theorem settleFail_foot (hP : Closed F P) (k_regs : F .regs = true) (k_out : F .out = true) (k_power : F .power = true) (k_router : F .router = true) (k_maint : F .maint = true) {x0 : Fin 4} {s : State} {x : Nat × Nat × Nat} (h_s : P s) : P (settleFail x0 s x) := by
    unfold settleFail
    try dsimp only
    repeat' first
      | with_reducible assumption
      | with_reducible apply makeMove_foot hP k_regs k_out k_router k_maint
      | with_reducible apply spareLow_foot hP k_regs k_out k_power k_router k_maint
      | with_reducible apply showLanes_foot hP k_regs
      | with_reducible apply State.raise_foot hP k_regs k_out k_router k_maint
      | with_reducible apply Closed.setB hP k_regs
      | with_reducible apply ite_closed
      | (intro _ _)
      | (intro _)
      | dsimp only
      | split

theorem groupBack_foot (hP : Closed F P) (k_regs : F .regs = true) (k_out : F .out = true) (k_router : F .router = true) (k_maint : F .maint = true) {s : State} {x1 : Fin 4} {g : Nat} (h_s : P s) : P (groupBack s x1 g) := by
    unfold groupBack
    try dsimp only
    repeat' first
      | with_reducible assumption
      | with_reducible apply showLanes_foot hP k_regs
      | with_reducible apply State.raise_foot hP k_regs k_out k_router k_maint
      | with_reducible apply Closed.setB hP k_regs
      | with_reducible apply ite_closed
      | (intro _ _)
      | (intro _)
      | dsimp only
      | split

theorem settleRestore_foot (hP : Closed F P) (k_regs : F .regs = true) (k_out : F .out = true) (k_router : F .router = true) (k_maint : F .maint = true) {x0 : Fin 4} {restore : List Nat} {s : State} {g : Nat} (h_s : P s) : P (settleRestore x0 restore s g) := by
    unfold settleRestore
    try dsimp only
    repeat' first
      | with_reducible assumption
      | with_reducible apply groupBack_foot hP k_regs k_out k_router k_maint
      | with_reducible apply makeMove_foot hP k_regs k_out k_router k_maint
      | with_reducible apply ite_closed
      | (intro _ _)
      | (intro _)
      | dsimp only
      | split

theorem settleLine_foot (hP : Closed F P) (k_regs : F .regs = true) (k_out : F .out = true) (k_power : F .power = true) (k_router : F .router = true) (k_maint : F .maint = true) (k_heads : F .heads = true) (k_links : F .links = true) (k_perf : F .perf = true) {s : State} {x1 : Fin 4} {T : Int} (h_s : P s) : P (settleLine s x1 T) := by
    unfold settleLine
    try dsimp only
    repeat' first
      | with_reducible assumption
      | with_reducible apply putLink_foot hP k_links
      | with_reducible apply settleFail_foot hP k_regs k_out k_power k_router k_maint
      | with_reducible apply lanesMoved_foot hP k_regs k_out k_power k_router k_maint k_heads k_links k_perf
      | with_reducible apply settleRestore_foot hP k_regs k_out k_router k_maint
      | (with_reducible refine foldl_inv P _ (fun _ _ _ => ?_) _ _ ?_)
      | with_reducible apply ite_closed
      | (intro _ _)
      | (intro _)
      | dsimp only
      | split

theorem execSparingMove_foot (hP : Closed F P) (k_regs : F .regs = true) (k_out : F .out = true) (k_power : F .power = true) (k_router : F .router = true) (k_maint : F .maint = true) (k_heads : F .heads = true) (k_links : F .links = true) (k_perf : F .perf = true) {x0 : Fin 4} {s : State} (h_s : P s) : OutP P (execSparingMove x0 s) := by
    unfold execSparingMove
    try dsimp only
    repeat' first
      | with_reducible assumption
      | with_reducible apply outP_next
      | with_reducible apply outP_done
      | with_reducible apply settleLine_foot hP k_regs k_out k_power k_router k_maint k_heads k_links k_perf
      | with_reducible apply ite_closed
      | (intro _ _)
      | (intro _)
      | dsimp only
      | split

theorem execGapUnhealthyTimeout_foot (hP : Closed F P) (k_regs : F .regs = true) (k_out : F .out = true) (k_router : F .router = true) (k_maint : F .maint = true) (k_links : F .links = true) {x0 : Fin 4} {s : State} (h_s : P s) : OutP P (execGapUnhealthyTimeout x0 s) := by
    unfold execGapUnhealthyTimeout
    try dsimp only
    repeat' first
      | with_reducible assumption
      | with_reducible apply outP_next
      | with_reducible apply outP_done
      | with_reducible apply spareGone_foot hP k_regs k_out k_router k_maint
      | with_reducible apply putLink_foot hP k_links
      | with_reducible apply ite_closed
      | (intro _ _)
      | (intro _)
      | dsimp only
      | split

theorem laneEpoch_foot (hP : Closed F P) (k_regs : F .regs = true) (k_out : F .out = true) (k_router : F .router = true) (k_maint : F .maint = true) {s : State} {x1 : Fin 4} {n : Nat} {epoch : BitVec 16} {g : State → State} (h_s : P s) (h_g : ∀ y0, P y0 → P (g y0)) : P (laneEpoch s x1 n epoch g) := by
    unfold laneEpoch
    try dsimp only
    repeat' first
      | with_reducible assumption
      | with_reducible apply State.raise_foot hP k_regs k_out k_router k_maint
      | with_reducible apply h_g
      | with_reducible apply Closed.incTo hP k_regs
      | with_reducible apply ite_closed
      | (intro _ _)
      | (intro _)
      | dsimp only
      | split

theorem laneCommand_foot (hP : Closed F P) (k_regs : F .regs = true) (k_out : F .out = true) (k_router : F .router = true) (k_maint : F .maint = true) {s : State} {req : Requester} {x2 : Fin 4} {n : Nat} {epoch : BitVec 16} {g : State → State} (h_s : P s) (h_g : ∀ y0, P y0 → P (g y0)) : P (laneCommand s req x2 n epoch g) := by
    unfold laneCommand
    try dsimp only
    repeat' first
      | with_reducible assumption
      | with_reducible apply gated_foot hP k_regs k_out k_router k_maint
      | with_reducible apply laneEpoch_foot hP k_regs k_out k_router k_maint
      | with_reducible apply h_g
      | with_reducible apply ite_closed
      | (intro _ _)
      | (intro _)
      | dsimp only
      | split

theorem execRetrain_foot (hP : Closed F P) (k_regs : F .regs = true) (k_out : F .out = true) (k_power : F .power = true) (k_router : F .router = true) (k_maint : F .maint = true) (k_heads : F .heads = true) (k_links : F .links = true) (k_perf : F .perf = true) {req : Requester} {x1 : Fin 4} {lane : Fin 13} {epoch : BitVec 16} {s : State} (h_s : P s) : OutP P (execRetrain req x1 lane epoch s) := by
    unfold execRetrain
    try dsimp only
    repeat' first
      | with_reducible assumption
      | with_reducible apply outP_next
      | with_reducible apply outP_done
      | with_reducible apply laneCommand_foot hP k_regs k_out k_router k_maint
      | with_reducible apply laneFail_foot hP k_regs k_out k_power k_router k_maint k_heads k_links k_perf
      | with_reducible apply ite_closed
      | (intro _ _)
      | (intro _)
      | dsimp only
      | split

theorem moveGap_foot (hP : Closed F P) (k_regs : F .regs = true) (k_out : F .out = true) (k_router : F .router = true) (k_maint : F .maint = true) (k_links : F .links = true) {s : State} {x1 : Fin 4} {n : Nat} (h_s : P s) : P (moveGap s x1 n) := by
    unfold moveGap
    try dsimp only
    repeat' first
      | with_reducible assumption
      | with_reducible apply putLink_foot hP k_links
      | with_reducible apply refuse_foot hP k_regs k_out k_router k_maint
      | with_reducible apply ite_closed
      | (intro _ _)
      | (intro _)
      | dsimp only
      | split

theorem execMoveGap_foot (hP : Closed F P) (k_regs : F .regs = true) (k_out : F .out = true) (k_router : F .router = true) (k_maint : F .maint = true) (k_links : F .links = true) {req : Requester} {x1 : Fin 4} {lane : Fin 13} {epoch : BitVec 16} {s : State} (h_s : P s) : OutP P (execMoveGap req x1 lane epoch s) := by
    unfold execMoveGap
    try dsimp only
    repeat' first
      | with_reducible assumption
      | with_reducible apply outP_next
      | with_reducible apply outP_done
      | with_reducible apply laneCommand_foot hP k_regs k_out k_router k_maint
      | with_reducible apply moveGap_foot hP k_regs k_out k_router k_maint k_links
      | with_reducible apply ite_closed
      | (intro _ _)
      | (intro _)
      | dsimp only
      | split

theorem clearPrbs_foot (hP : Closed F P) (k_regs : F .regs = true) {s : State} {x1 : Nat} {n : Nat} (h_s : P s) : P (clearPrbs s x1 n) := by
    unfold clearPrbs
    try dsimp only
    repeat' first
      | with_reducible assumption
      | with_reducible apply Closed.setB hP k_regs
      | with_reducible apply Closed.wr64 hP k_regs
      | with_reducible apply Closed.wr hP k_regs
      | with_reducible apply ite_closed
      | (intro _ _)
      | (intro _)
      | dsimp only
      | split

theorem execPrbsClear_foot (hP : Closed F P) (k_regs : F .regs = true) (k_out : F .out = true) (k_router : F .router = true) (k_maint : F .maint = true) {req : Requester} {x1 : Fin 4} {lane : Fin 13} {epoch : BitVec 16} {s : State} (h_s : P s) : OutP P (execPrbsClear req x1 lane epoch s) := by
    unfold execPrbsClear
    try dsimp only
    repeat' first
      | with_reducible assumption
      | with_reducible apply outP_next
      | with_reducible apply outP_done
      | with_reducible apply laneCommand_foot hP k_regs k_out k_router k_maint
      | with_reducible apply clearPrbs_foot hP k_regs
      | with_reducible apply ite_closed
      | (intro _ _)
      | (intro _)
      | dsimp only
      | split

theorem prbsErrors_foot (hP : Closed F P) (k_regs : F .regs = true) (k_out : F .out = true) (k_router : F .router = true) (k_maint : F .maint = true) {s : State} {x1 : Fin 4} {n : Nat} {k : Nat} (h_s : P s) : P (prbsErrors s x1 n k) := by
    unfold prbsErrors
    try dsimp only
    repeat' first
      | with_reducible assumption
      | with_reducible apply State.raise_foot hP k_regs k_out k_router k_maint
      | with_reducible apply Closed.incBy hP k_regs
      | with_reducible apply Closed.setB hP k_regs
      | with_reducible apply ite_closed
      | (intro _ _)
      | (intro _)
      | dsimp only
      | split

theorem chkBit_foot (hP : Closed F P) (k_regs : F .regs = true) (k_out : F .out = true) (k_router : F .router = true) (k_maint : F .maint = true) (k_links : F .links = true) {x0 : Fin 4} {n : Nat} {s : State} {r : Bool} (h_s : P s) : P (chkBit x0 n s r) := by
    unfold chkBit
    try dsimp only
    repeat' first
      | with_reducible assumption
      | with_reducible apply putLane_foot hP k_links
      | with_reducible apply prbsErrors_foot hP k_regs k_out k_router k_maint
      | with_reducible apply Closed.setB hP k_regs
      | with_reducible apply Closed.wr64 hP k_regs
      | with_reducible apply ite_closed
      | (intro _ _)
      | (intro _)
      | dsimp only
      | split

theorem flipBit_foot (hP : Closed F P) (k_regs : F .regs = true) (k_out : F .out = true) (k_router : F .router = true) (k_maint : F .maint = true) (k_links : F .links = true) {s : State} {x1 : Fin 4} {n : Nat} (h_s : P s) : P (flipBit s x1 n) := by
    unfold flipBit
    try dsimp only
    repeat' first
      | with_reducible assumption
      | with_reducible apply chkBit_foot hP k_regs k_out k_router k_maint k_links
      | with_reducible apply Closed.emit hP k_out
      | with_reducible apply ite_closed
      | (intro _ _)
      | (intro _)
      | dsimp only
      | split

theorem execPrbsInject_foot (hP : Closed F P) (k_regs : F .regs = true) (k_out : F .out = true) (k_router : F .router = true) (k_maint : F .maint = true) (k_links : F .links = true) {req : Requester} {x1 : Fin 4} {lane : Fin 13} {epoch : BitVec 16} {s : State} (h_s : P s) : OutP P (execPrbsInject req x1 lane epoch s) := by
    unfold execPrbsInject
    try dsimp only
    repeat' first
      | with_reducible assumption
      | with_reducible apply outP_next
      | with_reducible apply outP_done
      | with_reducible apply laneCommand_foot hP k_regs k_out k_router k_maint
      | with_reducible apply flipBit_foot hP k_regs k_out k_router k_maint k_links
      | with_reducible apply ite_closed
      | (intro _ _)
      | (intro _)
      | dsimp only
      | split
=======
— Work request —
Scan the listing above and identify each line holding the string "execPrbsInject"; copy every such line.

— Solution to this problem —
theorem execPrbsInject_foot (hP : Closed F P) (k_regs : F .regs = true) (k_out : F .out = true) (k_router : F .router = true) (k_maint : F .maint = true) (k_links : F .links = true) {req : Requester} {x1 : Fin 4} {lane : Fin 13} {epoch : BitVec 16} {s : State} (h_s : P s) : OutP P (execPrbsInject req x1 lane epoch s) := by
    unfold execPrbsInject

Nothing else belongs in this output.